Survivors of breast cancer often experience chronic pain that is undertreated and gets in the way of their functioning, relationships, mental health, and quality of life. There is little research on the best ways of treating chronic pain in cancer that make good use of all the expertise offered by different health care providers such as nurses, psychologists, and physiotherapists. In addition, little is known about how to offer such a service in an online format.

This study aims to pilot an online interprofessional pain management program for survivors of breast cancer. The investigators would like to know whether this treatment will help address the pain management concerns of patients, and whether it is feasible to offer this treatment in the future as multi-centre randomized controlled trial (RCT).

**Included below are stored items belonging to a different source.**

def State.sideTime (s : State) (o : Nat) : State :=
  match o with
  | 0x08 => { s with time := { s.time with nowHi := s.time.now / 2 ^ 32 % 2 ^ 32, nowBeat := s.beat } }
  | 0x2C => { s with time := { s.time with refused := 0, samples := 0 } }
  | 0x108 => s.modEth 0 fun e => { e with discarded := 0, fcsErrs := 0 }
  | 0x118 => s.modEth 1 fun e => { e with discarded := 0, fcsErrs := 0 }
  | 0x200 => { s with tel := { s.tel with dropped := 0 } }
  | _ => s

/-- The side effect of reading the register at an address in full (R507). -/
def State.readSide (s : State) (a : Nat) : State :=
  let o := a % 65536
  match a / 65536 with
  | 0x00 => s.sideGlobal o
  | 0x01 => if o = 4 then { s with watch := { s.watch with verdictBeat := s.beat } } else s
  | 0x02 => if o = 0x34 ∧ s.pwr.mainOn = true then s.advanceCol else s
  | 0x03 => s.sideCores o
  | 0x04 => if o = 0x38 then { s with sched := { s.sched with ovrFrames := 0, shedFrames := 0 } } else s
  | 0x05 => s.sideStreams o
  | 0x06 => if o % 64 = 0x28 then s.modCvu (o / 64) fun c => { c with aliveErrs := 0 } else s
  | 0x07 => s.sideIo o
  | 0x08 => if 0x100 ≤ o then { s with fc := { s.fc with cnt := vset s.fc.cnt ((o - 0x100) / 4) ⟨0, 0, 0⟩ } } else s
  | 0x09 => if o = 0x20C then s.modHb 0 fun h => { h with losses := 0, early := 0 }
            else if o = 0x21C then s.modHb 1 fun h => { h with losses := 0, early := 0 } else s
  | 0x0A => s.sideRec o
  | 0x0B => match o with
            | 0x20 => { s with jnl := { s.jnl with lost := 0 } }
            | 0x2C => { s with jnl := { s.jnl with rewrites := 0 } }
            | 0x30 => { s with jnl := { s.jnl with highCw := 0, maxBits := 0 } }
            | _ => s
  | 0x0C => if o = 0x0C then { s with pwr := { s.pwr with errors := 0 } } else s
  | 0x0D => s.sideTime o
  | 0x0F => if o = 0x4C ∧ s.pwr.mainOn = true then s.bufRead else s
  | 0x10 => if o = 0x108 then { s with st := { s.st with incomplete := 0, aborts := 0 } } else s
  | 0x11 => match o with
            | 0x10 => { s with lk := { s.lk with skewMax := 0 } }
            | 0x1C => { s with lk := { s.lk with crcErrs := 0, aligns := 0 } }
            | _ => s
  | 0x12 => match o with
            | 0x0C => { s with ctrl := { s.ctrl with tcmCe := 0 } }
            | 0x108 => { s with floorPair := 0 }
            | 0x210 => { s with cmp := { s.cmp with runs := 0 } }
            | _ => s
  | _ => s

/-- The island bridge gets no answer for a field of a main domain that is off: event 0x4103 with the stop (R91, R341); a stop
that the spec does not state is a free value.
(DEDUCED, safe: notes/assumptions/22.md.) -/
def State.bridgeTimeout (s : State) (a : Nat) : State :=
  if s.pwr.mainOn = true ∨ regDom a = none ∨ regDom a = some .island then s
  else match regStop a with
    | some n => s.event 0x4103 n
    | none => s.freed.event 0x4103 (s.free 64)

/-- The word that a read of an address returns, and the state after the read.
(DEDUCED, safe: notes/assumptions/22.md.) -/
def State.readWord (s : State) (a : Nat) : State × Nat :=
  let s1 := if a = 0x0A0020 then s.readWin0 else s
  ((s1.bridgeTimeout a).readSide a, s1.regWord a)

/-! ### Writes -/

/-- The bits of a W1C field that stay set. -/
def keepBits {n : Nat} (b : BitVec n) (w lo : Nat) : BitVec n := b &&& ~~~(BitVec.ofNat n (w / 2 ^ lo))

/-- A write of the low or high half of a 64-bit value. -/
def setLo64 (v : BitVec 64) (w : Nat) : BitVec 64 := BitVec.ofNat 64 (v.toNat / 2 ^ 32 * 2 ^ 32 + w)
def setHi64 (v : BitVec 64) (w : Nat) : BitVec 64 := BitVec.ofNat 64 (w * 2 ^ 32 + v.toNat % 2 ^ 32)

/-- Clearing bits of `GLB_IRQ_STATUS` cancels the pending IBIs of those causes (R512). -/
def State.irqClear (s : State) (mask : BitVec 7) : State :=
  { s with i3c := { s.i3c with
      irqStatus := s.i3c.irqStatus &&& ~~~mask
      ibi := vmapIdx (fun n x => if mask.getLsbD n then none else x) s.i3c.ibi } }

def State.writeGlobal (s : State) (o w : Nat) : State :=
  if 0x100 ≤ o ∧ o < 0x120 then { s with cmd := { s.cmd with words := vset s.cmd.words ((o - 0x100) / 4) w } }
  else match o with
  | 0x30 => s.irqClear (BitVec.ofNat 7 w)
  | 0x34 => { s with i3c := { s.i3c with
                pinEn := BitVec.ofNat 7 (bits w 17 6 * 2), ibiEn := BitVec.ofNat 7 (bits w 1 6 * 2) } }
  | 0x120 => { s with cmd := { s.cmd with alive := w % 65536 } }
  | 0x124 => { s with cmd := { s.cmd with crc := w } }
  | 0x128 => s.cmdGo (w % 256)
  | _ => s

/-- (DEDUCED, safe: notes/assumptions/22.md.) -/
def State.writeGrid (s : State) (o w : Nat) : State :=
  match o with
  | 0x20 =>
    let w' := if s.pwr.mainOn then w else w / 128 * 128
    { s with grid := { s.grid with err := keepBits s.grid.err w' 0 } }
  | 0x24 => { s with grid := { s.grid with addrPlane := bitAt w 31, addrRow := bits w 10 9, addrCol := bits w 0 10 } }
  | _ => s

def State.writeCores (s : State) (o w : Nat) : State :=
  if o = 0x2004 then
    { s with noc := { s.noc with
        timeout := s.noc.timeout && !bitAt w 2, route := s.noc.route && !bitAt w 1, hdrParity := s.noc.hdrParity && !bitAt w 0 } }
  else if 0x1000 ≤ o ∧ o < 0x1800 ∧ (o - 0x1000) / 4 % 4 = 1 then
    s.modEng ((o - 0x1000) / 16) fun e => { e with flags := keepBits e.flags w 0 }
  else s

def State.writeStreams (s : State) (o w : Nat) : State :=
  if o < 0x200 then
    match o / 4 % 8 with
    | 1 => s.modPort (o / 32) fun p => { p with err := keepBits p.err w 0 }
    | 3 => s.modCrocus (o / 32) fun c => { c with
             wrong := c.wrong && !bitAt w 30, late := c.late && !bitAt w 29, hashFail := c.hashFail && !bitAt w 27
             aborted := c.aborted && !bitAt w 26 }
    | _ => s
  else if o < 0x800 then
    if o / 4 % 4 = 3 then s.modCtx ((o - 0x400) / 16) fun c => { c with err := keepBits c.err w 0 } else s
  else if o < 0x900 then
    if o / 4 % 4 = 2 then s.modClaim ((o - 0x800) / 16) fun c => { c with err := keepBits c.err w 0 } else s
  else if o = 0x900 then { s with io := { s.io with v := { s.io.v with txFault := s.io.v.txFault && !bitAt w 30 } } }
  else { s with io := { s.io with bulk := { s.io.bulk with
           seqErr := s.io.bulk.seqErr && !bitAt w 30, crcErr := s.io.bulk.crcErr && !bitAt w 29 } } }

/-- Units 0 to 7 belong to the safety runtime (R255): a write to one of their writable registers is ignored and recorded. -/
def cvuReadOnly (o : Nat) : Bool := o == 0x0C || o == 0x10

/-- (DEDUCED, unsafe: notes/assumptions/32.md.) -/
def State.writeCvu (s : State) (a n o w : Nat) : State :=
  if cvuReadOnly o then s
  else if n < 8 then s.ignoredWrite a 2
  else match o with
  | 0x00 =>
    let s1 := s.modCvu n fun c => { c with
      gap := bits w 7 4, width := bits w 5 2, xorOut := bitAt w 4, reflect := bitAt w 3
      poly := if bits w 0 3 < 5 then bits w 0 3 else c.poly }
    if bits w 0 3 < 5 then s1 else s1.ignoredWrite a 3
  | 0x04 => s.modCvu n fun c => { c with value := setLo64 c.value w }
  | 0x08 => s.modCvu n fun c => { c with value := setHi64 c.value w }
  | 0x14 => s.cvuFeed n ((leBytes 4 w).take 1) false true
  | 0x18 => s.cvuFeed n ((leBytes 4 w).take 2) false true
  | 0x1C => s.cvuFeed n (leBytes 4 w) false true
  | 0x20 => s.modCvu n fun c => { c with primed := bitAt w 16, last := w % 65536 }
  | 0x24 => s.cvuAlive n (w % 65536) false
  | 0x28 => s.modCvu n fun c => { c with laneErr := c.laneErr && !bitAt w 31, aliveErr := c.aliveErr && !bitAt w 30 }
  | _ => s

def State.writeIo (s : State) (o w : Nat) : State :=
  let keep := fun (e : Encoder) (r i z : Bool) =>
    ({ e with fRate := e.fRate && !r, fIllegal := e.fIllegal && !i, fIndex := e.fIndex && !z } : Encoder)
  match o with
  | 0x4C => { s with enc := { s.enc with enc := vmapIdx (fun k e =>
      if k = 0 then keep e (bitAt w 29) (bitAt w 28) (bitAt w 27) else keep e (bitAt w 26) (bitAt w 25) false) s.enc.enc } }
  | 0x70 =>
    let l := s.lrst
    { s with lrst := { l with
        fAccepted := l.fAccepted && !bitAt w 30, fShort := l.fShort && !bitAt w 29, fLong := l.fLong && !bitAt w 28
        fDisc := l.fDisc && !bitAt w 27, fRefused := l.fRefused && !bitAt w 26, fInvalid := l.fInvalid && !bitAt w 25 } }
  | _ => s

def State.writeWd (s : State) (a o w : Nat) : State :=
  match o with
  | 0x00 => { s with wd := { s.wd with wakePending := s.wd.wakePending && !bitAt w 27 } }
  | 0x04 => s.ignoredWrite a 2
  | 0x08 => { s with wd := { s.wd with tasks := vmapIdx (fun t x => { x with faulted := x.faulted && !bitAt w t }) s.wd.tasks } }
  | 0x10 => { s with wd := { s.wd with
                xtalStopFlag := s.wd.xtalStopFlag && !bitAt w 31, ircStopFlag := s.wd.ircStopFlag && !bitAt w 30
                ircFreqFlag := s.wd.ircFreqFlag && !bitAt w 29 } }
  | 0x108 => s.ignoredWrite a 2
  | _ => s

def State.writeRec (s : State) (a o w : Nat) : State :=
  match o with
  | 0x0C =>
    let s1 : State := { s with evr := { s.evr with
      gone := s.evr.gone && !bitAt w 2, area := if w % 4 < 3 then w % 4 else s.evr.area } }
    if w % 4 < 3 then s1 else s1.ignoredWrite a 3
  | 0x10 => { s with evr := { s.evr with cursor := w } }
  | _ => s

/-- The commands of `JNL_CMD`, in the order of their bits (R350, R354, R369).
(DEDUCED, unsafe: notes/assumptions/32.md.) -/
def State.writeJnlCmd (s : State) (w : Nat) : State :=
  let s1 := if bitAt w 0 then s.format else s
  let s2 := if bitAt w 1 then s1.flushCmd else s1
  if bitAt w 2 then s2.rdPage else s2

def State.writeJnl (s : State) (o w : Nat) : State :=
  match o with
  | 0x00 => { s with jnl := { s.jnl with rdFail := s.jnl.rdFail && !bitAt w 23 } }
  | 0x34 => s.writeJnlCmd w
  | 0x38 => { s with jnl := { s.jnl with slotMib := bits w 16 16, evidMib := w % 65536 } }
  | 0x3C => { s with jnl := { s.jnl with rdSeqLo := w } }
  | 0x40 => { s with jnl := { s.jnl with rdSeqHi := w } }
  | _ => s

/-- The request of one primary in `ACC_CTRL` (R456, R462).
(DEDUCED, unsafe: notes/assumptions/32.md.) -/
def State.accRequest (s : State) (k r : Nat) : State :=
  match r with
  | 1 => s.accOnReq k
  | 2 => s.accOffReq k
  | 3 => s.accCycleReq k
  | _ => s

/-- (DEDUCED, unsafe: notes/assumptions/13.md.) -/
def State.writePwr (s : State) (o w : Nat) : State :=
  match o with
  | 0x00 => { s with pwr := { s.pwr with railWarn := keepBits s.pwr.railWarn w 16 } }
  | 0x04 =>
    let s1 := if bitAt w 0 then s.standbyReq else s
    if bitAt w 1 then s1.wakeWrite else s1
  | 0x14 => (s.accRequest 0 (bits w 0 2)).accRequest 1 (bits w 4 2)
  | _ => s

def State.writeTime (s : State) (o w : Nat) : State :=
  match o with
  | 0x00 => { s with time := { s.time with jump := s.time.jump && !bitAt w 29 } }
  | 0x04 => if bitAt w 0 then s.timeStepWrite else s
  | 0x104 => s.modEth 0 fun e => { e with err := keepBits e.err w 0 }
  | 0x114 => s.modEth 1 fun e => { e with err := keepBits e.err w 0 }
  | _ => s

/-- `LDR_CTRL` (R391, R396): more than one of bits [4:0] is ignored and recorded. -/
def State.writeLdrCtrl (s : State) (a w : Nat) : State :=
  match w % 32 with
  | 0 => s
  | 1 => s.ldrOpen
  | 2 => s.ldrClose
  | 4 => s.ldrAbort
  | 8 => s.ldrActivate (bitAt w 8)
  | 16 => s.ldrCommit
  | _ => s.ignoredWrite a 3

def State.writeLdr (s : State) (a o w : Nat) : State :=
  match o with
  | 0x00 => { s with ldr := { s.ldr with overrun := s.ldr.overrun && !bitAt w 21, aborted := s.ldr.aborted && !bitAt w 20 } }
  | 0x04 => s.writeLdrCtrl a w
  | 0x08 => { s with ldr := { s.ldr with srcBulk := bitAt w 4, bulkPort := w % 16 } }
  | 0x0C => { s with ldr := { s.ldr with length := w } }
  | 0x10 => s.wdata (leBytes 4 w)
  | _ => s

/-- BUF_CLEAR (R436, R441). -/
def State.bufClear (s : State) : State := s.opStart 6 true fun t => t.bufEmpty.secStart 6 0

Participants in the study will attend a 6-week online pain management program (I-Can-Manage-Pain after cancer) that will cover the topics of understanding cancer pain, exercises to manage pain and psychological strategies to cope with pain. Questionnaires will be administered before and after the program to assess their satisfaction and changes in outcomes related to pain, quality of life, confidence to manage their pain, and use of health care services. The feasibility of implementing the study and the program will be pre-determined by an acceptability criteria for patient recruitment, completion of questionnaires, participation in the online sessions, and satisfaction with the pain management program.

It is hoped that study findings will help inform the development of treatment programs to improve post-treatment pain management and the quality of life of survivors of breast cancer patients.

Enrollment

30 estimated patients

Sex

All

Ages

18+ years old

Volunteers

No Healthy Volunteers

Inclusion criteria

diagnosis of Stage 1-3 breast cancer;
had surgical excision at least 3 months ago;
completed neoadjuvant/adjuvant chemotherapy and/or radiation treatment at least 4 months ago;
within 5 years post active cancer treatment;
persistent pain within the last 3 months that is bothersome;
medical clearance to participate in the intervention
over 18 years of age;
verbal fluency in English;
have access to internet and technology to participate in the online program. Patients currently receiving adjuvant endocrine therapy or molecularly targeted therapies or who have completed these therapies within the last 5 years are eligible to participate.

Exclusion criteria

Participants will be excluded from the study if they:
1. demonstrate significant cognitive impairment as determined by the clinical judgment of the provider;
2. have a pre-existing non-cancer pain condition,
3. have severe emotional distress that interferes with group participation as determined by scores above 15 on the Patient Health Questionnaire-9.